→ What to work on:
All lines from the one containing "rcPushAll (xs ++" to the end of the data below are to be returned exactly, both ends included, with nothing added.
Input data section start
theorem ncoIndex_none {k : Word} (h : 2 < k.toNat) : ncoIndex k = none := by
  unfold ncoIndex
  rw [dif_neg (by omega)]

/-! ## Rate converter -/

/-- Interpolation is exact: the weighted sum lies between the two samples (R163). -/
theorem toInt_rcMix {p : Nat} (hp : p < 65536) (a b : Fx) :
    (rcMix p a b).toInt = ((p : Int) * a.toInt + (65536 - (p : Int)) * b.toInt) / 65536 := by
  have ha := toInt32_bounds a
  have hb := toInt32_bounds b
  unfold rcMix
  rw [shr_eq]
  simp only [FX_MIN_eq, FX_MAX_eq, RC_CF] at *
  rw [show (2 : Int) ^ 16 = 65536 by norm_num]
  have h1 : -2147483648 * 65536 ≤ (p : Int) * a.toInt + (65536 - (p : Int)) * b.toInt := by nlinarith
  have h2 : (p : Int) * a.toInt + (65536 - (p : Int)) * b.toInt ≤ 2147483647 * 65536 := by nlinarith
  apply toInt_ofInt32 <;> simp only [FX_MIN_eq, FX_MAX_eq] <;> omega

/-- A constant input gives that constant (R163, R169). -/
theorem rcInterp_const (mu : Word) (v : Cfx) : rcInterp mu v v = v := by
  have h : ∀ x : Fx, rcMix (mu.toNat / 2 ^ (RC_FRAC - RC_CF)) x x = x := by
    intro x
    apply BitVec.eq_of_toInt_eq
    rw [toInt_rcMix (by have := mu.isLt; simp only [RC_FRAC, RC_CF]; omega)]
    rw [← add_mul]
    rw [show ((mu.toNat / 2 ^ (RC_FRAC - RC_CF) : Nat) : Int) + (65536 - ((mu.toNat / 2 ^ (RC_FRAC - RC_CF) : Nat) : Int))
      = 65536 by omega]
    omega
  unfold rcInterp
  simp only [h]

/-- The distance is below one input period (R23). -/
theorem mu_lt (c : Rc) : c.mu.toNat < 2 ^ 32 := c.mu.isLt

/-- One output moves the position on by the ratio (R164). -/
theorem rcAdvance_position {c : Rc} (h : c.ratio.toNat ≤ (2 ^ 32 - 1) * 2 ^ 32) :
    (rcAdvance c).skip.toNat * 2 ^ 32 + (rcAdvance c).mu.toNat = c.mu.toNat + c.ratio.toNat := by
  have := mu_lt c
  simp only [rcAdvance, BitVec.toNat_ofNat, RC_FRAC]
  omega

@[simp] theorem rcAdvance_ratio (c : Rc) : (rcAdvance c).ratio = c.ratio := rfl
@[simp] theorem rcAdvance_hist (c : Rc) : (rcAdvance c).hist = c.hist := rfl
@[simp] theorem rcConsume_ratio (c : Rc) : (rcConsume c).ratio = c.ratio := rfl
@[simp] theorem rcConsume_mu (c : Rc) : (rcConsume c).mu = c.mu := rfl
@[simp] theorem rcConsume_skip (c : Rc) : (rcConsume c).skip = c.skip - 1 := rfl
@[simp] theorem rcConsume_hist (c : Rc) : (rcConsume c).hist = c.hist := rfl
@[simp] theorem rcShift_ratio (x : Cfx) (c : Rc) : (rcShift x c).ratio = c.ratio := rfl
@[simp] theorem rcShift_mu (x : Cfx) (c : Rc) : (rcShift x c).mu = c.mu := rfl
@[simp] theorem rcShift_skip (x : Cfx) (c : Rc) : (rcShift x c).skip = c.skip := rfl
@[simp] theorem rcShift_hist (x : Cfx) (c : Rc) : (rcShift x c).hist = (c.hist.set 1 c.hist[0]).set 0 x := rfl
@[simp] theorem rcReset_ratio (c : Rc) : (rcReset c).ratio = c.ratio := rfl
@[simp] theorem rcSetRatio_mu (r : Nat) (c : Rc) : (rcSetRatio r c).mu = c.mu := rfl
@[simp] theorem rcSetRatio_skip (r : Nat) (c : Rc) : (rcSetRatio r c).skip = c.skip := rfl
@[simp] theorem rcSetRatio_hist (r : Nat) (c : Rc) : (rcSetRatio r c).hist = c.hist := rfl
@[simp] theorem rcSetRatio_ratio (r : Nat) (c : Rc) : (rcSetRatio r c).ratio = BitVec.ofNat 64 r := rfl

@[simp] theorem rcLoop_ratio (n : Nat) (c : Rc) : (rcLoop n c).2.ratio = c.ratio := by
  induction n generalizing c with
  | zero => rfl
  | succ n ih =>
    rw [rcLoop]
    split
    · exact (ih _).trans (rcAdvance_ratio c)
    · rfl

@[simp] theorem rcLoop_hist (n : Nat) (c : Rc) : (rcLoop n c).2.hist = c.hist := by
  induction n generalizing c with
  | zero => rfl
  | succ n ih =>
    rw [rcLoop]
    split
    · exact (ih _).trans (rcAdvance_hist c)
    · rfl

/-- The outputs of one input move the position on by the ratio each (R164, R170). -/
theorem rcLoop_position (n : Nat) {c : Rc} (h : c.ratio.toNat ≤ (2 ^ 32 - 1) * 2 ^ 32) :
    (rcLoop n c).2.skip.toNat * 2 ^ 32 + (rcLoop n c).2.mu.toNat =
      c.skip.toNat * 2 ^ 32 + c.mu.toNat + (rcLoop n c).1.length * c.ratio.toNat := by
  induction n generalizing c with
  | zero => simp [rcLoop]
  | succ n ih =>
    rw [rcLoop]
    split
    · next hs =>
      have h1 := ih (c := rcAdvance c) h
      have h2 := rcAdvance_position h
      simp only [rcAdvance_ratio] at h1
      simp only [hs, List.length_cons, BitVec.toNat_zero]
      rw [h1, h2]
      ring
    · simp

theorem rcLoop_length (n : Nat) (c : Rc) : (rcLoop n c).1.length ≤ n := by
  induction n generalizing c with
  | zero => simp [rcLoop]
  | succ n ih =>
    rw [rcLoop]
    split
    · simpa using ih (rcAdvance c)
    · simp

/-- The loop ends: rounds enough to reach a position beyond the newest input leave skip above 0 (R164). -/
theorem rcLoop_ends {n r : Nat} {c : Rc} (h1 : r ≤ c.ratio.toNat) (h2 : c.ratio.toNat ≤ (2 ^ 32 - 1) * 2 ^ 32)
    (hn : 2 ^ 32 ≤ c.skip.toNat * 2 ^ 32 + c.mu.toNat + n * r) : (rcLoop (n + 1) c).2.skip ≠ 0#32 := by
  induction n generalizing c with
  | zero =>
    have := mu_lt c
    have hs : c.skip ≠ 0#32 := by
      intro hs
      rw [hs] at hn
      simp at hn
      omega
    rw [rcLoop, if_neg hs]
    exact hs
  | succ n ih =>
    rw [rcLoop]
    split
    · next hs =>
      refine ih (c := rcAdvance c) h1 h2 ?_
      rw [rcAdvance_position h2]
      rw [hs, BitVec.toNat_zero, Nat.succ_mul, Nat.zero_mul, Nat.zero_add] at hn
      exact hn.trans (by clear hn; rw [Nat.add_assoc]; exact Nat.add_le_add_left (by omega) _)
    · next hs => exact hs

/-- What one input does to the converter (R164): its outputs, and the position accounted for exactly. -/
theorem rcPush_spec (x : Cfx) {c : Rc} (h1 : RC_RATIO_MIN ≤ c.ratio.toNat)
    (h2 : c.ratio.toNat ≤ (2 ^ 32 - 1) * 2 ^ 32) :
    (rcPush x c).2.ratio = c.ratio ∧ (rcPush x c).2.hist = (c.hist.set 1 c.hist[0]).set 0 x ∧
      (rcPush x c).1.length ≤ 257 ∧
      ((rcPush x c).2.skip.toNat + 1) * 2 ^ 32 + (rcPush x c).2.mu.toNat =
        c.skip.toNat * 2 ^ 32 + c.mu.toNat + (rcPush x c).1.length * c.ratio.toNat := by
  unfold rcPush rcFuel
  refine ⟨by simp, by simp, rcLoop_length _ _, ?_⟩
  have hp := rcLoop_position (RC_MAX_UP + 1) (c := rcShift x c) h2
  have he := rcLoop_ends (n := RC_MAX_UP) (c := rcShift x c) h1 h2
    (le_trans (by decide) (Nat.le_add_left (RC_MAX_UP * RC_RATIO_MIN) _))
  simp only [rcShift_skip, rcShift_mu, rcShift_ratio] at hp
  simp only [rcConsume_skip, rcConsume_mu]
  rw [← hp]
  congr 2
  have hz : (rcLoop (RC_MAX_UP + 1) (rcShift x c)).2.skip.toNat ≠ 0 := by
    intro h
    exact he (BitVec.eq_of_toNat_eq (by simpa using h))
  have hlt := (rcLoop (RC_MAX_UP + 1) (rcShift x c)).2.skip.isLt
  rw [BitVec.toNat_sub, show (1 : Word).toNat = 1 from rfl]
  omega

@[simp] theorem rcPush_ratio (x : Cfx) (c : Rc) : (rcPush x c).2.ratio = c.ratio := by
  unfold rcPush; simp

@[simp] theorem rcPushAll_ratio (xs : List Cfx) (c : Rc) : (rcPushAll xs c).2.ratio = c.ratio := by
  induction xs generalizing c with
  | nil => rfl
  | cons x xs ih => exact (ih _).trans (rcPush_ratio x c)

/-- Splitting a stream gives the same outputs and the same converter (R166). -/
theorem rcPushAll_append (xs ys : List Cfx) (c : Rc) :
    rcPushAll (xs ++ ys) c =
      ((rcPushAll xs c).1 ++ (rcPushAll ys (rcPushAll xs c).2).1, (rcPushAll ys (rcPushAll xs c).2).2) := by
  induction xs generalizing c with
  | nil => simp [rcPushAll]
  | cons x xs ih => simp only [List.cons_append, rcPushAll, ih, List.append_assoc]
Input data section end
→ Solution for this problem:
    rcPushAll (xs ++ ys) c =
      ((rcPushAll xs c).1 ++ (rcPushAll ys (rcPushAll xs c).2).1, (rcPushAll ys (rcPushAll xs c).2).2) := by
  induction xs generalizing c with
  | nil => simp [rcPushAll]
  | cons x xs ih => simp only [List.cons_append, rcPushAll, ih, List.append_assoc]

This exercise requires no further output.